Bautista told Amandala that over the past days, the Ministry of Health has been in contact with these 4 individuals, who are now under lab monitoring.

“Initially, you had a Salvadoran national who came late September and she had related to us that whilst in Salvador she was diagnosed with Chikungunya. She has relatives in Las Flores, so she is visiting Belize. She came well over a month after she was diagnosed [in Salvador] but because Chik-V leaves [patients] with arthritis-type pain for several weeks up to months, her reason for visiting the Western Regional Hospital was to get some medical attention to relieve some of that pain,” Bautista said, adding that the woman visited the hospital late last week.

He said that a blood sample from that patient has been sent to the Caribbean Public Health Agency (CARPHA) in Trinidad and test results are expected back by Friday of this week.

Meanwhile, blood samples from three other patients have been sent to the Central Medical Lab here in Belize City, where preliminary Chik-V screening is done.
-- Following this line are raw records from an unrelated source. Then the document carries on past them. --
-- ==== Sys2Proof/Laws/Decoder.lean ====
section
/-! SUPPORT. What one decoder step can do (spec/41_decoder.md R74–R80), and that it keeps the invariant of R21. -/

namespace Sys2Proof.Machine

/-- The five modes of a decoder step: only a checksum byte yields a frame. -/
theorem decFeed_cases (d : DecState) (b : Byte) :
    (d.mode = .seekingDelimiter ∧ decFeed d b = (feedSeeking d b, none)) ∨
    (d.mode = .readingLengthMsb ∧ decFeed d b = (feedLengthMsb d b, none)) ∨
    (d.mode = .readingLengthLsb ∧ decFeed d b = (feedLengthLsb d b, none)) ∨
    (d.mode = .readingPayload ∧ decFeed d b = (feedPayload d b, none)) ∨
    (d.mode = .readingChecksum ∧
      decFeed d b = (decReset, some { length := d.len, contents := d.buf, bytesum := d.sum, checksum := b })) := by
  unfold decFeed
  cases d.mode <;> simp

/-- What the validator does with a frame: one ACCEPT and no flag, or one MISMATCH and the flag CSUM (44_manager R107). -/
theorem complete_cases (f : Frame) (s : State) :
    (valid f.bytesum f.checksum = true ∧ complete f s = { s with out := s.out ++ [.rxev (.accept f.contents)] }) ∨
    (valid f.bytesum f.checksum = false ∧ complete f s =
      { s with err := setFlag .csum s.err
               out := s.out ++ [.rxev (.mismatch f.length f.contents f.bytesum f.checksum)] }) := by
  unfold complete
  cases h : valid f.bytesum f.checksum
  · exact .inr ⟨rfl, rfl⟩
  · exact .inl ⟨rfl, rfl⟩

/-- The decoder's initial state meets the invariant. -/
theorem decReset_inv : decReset.Inv := by
  simp [decReset, DecState.reset, DecState.Inv]

/-- A payload byte's sum does not wrap where the invariant holds (10_state R19). -/
theorem DecState.Inv.sum_exact {d : DecState} (h : d.Inv) (hm : d.mode = .readingPayload) (b : Byte) :
    (d.sum + b.setWidth 24).toNat = d.sum.toNat + b.toNat := by
  simp only [DecState.Inv, hm] at h
  obtain ⟨h1, h2, h3, h4⟩ := h
  have hs := byteSum_le d.buf
  have hl := d.len.isLt
  have hb := b.isLt
  simp only [BitVec.toNat_add, BitVec.toNat_setWidth]
  omega

/-- Every decoder step keeps the invariant of the decoder's mode (10_state R21). -/
theorem decFeed_inv {d : DecState} (h : d.Inv) (b : Byte) : (decFeed d b).1.Inv := by
  rcases decFeed_cases d b with ⟨hm, e⟩ | ⟨hm, e⟩ | ⟨hm, e⟩ | ⟨hm, e⟩ | ⟨hm, e⟩ <;> rw [e]
  · unfold feedSeeking
    split
    · simp [decReset, DecState.reset, DecState.Inv]
    · exact h
  · simp only [DecState.Inv, hm] at h
    obtain ⟨-, h2, h3, h4⟩ := h
    refine ⟨?_, h2, h3, h4⟩
    simp only [feedLengthMsb]
    apply BitVec.eq_of_getLsbD_eq
    intro i hi
    simp
    omega
  · simp only [DecState.Inv, hm] at h
    obtain ⟨-, h2, h3, h4⟩ := h
    simp only [feedLengthLsb]
    generalize d.len ||| b.setWidth 16 = n
    by_cases hz : n = 0#16
    · simp [hz, DecState.Inv, h3, h4, byteSum]
    · have : n.toNat ≠ 0 := fun hn => hz (BitVec.eq_of_toNat_eq (by simpa using hn))
      simp only [hz, if_false, DecState.Inv, h3, h4, byteSum, List.length_nil, BitVec.toNat_ofNat]
      exact ⟨by omega, le_refl _, by omega, trivial⟩
  · have hx := h.sum_exact hm b
    simp only [DecState.Inv, hm] at h
    obtain ⟨h1, h2, h3, h4⟩ := h
    have hr : (d.remain - 1#16).toNat = d.remain.toNat - 1 := by
      have := d.remain.isLt
      simp only [BitVec.toNat_sub, BitVec.toNat_ofNat]
      omega
    by_cases hz : d.remain - 1#16 = 0#16
    · have : (d.remain - 1#16).toNat = 0 := by simp [hz]
      simp only [feedPayload, hz, if_true, DecState.Inv, List.length_append, List.length_singleton, byteSum_append, byteSum, hx]
      simp
      omega
    · have : (d.remain - 1#16).toNat ≠ 0 := fun hn => hz (BitVec.eq_of_toNat_eq (by simpa using hn))
      simp only [feedPayload, hz, if_false, DecState.Inv, List.length_append, List.length_singleton, byteSum_append, byteSum, hx, hr]
      omega
  · exact decReset_inv

end Sys2Proof.Machine
end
According to Bautista, the blood drawn from the 65-year-old woman was tested at the lab but the results were inconclusive, and so it has been sent to CARPHA for further testing.

Bautista said that a person with Chik-V can transmit the disease via mosquitos for up to 9 days, starting two days before the onset of fever.
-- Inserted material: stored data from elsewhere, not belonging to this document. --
-- ==== Sys2Proof/Laws/Escape.lean ====
section
/-! SUPPORT. Which policies can be built (spec/00_scope.md R8), and what one escaper step and one unescaper step can do
(spec/43_escape.md R94, R96). -/

namespace Sys2Proof.Machine

/-! The fields of the block's policy (00_scope R7). -/

@[simp] theorem policy_marker : Config.policy.marker = 0x7D#8 := rfl
@[simp] theorem policy_mask : Config.policy.mask = 0x20#8 := rfl
@[simp] theorem policy_reserved : Config.policy.reserved = [0x11#8, 0x13#8, 0x7D#8, 0x7E#8] := rfl

/-- What building a policy can do: it succeeds on fields that 00_scope R8 admits, and keeps them, and refuses all others. -/
theorem build_cases (f : PolicyFields) :
    (∃ h : f.Admitted, Policy.build f = .ok { toPolicyFields := f, admitted := h }) ∨
    (¬f.Admitted ∧ ∃ e, Policy.build f = .error e) := by
  unfold Policy.build
  split
  · split
    · split
      · next ha hb hc => exact .inl ⟨⟨ha, hb, hc⟩, rfl⟩
      · next hc => exact .inr ⟨fun h => hc h.2.2, _, rfl⟩
    · next hb => exact .inr ⟨fun h => hb h.2.1, _, rfl⟩
  · next ha => exact .inr ⟨fun h => ha h.1, _, rfl⟩

/-- A marker is reserved, so a byte that is not reserved is no marker (00_scope R8 (a)). -/
theorem ne_marker_of_not_reserved (p : Policy) {b : Byte} (h : b ∉ p.reserved) : b ≠ p.marker :=
  fun e => h (e ▸ p.admitted.1)

/-- The second byte of an escape pair is never DELIM (00_scope R8 (c)). -/
theorem escaped_ne_delim (p : Policy) {b : Byte} (h : b ∈ p.reserved) : b ^^^ p.mask ≠ Config.delim :=
  p.admitted.2.2 b h

/-- The three cases of an escaper step. -/
theorem escOut_cases (p : Policy) (first : Bool) (b : Byte) :
    (first = true ∧ escOut p first b = [b]) ∨
    (first = false ∧ b ∈ p.reserved ∧ escOut p first b = [p.marker, b ^^^ p.mask]) ∨
    (first = false ∧ b ∉ p.reserved ∧ escOut p first b = [b]) := by
  cases first
  · by_cases h : b ∈ p.reserved <;> simp [escOut, isReserved, h]
  · simp [escOut]

/-- The five cases of an unescaper step. -/
theorem unescStep_cases (p : Policy) (u : UnescState) (b : Byte) :
    (u.first = true ∧
      unescStep p u b = { next := { first := false, pend := false }, out := some b, desync := false }) ∨
    (u.first = false ∧ u.pend = true ∧ b = Config.delim ∧
      unescStep p u b = { next := { first := false, pend := false }, out := some b, desync := true }) ∨
    (u.first = false ∧ u.pend = true ∧ b ≠ Config.delim ∧
      unescStep p u b = { next := { first := false, pend := false }, out := some (b ^^^ p.mask), desync := false }) ∨
    (u.first = false ∧ u.pend = false ∧ b = p.marker ∧
      unescStep p u b = { next := { first := false, pend := true }, out := none, desync := false }) ∨
    (u.first = false ∧ u.pend = false ∧ b ≠ p.marker ∧
      unescStep p u b = { next := { first := false, pend := false }, out := some b, desync := false }) := by
  rcases u with ⟨_ | _, _ | _⟩
  · by_cases h : b = p.marker <;> simp [unescStep, h]
  · by_cases h : b = Config.delim <;> simp [unescStep, h]
  · simp [unescStep]
  · simp [unescStep]

/-- An unescaper step never leaves both flags set (10_state R22, R23). -/
theorem unescStep_inv (p : Policy) (u : UnescState) (b : Byte) : (unescStep p u b).next.Inv := by
  rcases unescStep_cases p u b with ⟨-, h⟩ | ⟨-, -, -, h⟩ | ⟨-, -, -, h⟩ | ⟨-, -, -, h⟩ | ⟨-, -, -, h⟩ <;>
    simp [h, UnescState.Inv]

/-- Neither does the end of a sequence. -/
theorem unescEnd_inv (u : UnescState) : (unescEnd u).1.Inv := by
  simp [unescEnd, unescEndState, UnescState.Inv]

end Sys2Proof.Machine
end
Two other persons from a Las Flores home have reported illness suspected to be Chikungunya, but there is no explanation of how they would have contracted it.

Whereas one person tested positive in a rapid test done at a private lab in Belmopan, another person in the same household, who was not as sick as the person who tested positive, received a negative test result.

Bautista explained that neither the World Health Organization (WHO) nor the US Centers for Disease Control (CDC) recommend rapid tests for Chik-V because their reliability is very low. The blood samples from those persons will therefore first be tested here in Belize, and if necessary at CARPHA in Trinidad, to determine if the persons do have Chik-V.

The fourth patient being monitored had indicated to Health officials that she was diagnosed with Chik-V in Salvador. Confirmatory testing will also be done on her blood samples by the Ministry of Health.

“Earlier today, we had an individual who just like the first lady had traveled to Salvador and she traveled on September 10, 2014. She came back into the country on October 4. When she came back, she wasn’t displaying all the symptoms in terms of fever,” said Bautista.

He said that the woman had visited a private physician in Belmopan, and yesterday she visited the Western Regional Hospital as well.

“She had that joint pain in ankles and wrist and the back and places like that; no fever. Again, she went because of the pain. When we followed up today, she told us that when she was in Salvador, she was also clinically diagnosed with Chickungunya. We also took a blood sample. She has not tested locally,” he added.

Bautista said that there are three communities of interest in the Belmopan area: Las Flores, Salvapan and San Martin. Las Flores has been treated with high priority, Bautista said.

“What happens with that area is that you have quite a bit of immigrants, nationalized Belizeans with strong ties to Salvador. We have quite a bit of persons traveling back and forth.

There are even weekly shuttles to Salvador from the Belmopan market area,” he explained, noting that Salvador has been dealing with thousands of cases, but that these have mostly been clinically diagnosed – not confirmed by lab tests.

“In terms of on-the-ground response, we have been in Las Flores, which is typically a high-risk area for even dengue. We have been on the ground conducting public education, fogging, issuing bed nets… almost treating it with high priority, because of too many coincidences over a short period of time,” Bautista told us.

Like dengue, Chik-V is transmitted via the Aedis aegypti and Aedis albopictus mosquitos.

Earlier this month, we told you that the Ministry of Health has had to conduct similar retesting of a patient who had been diagnosed using a rapid test with Chikungunya; however, Health officials said that the patient had not contracted Chikungunya.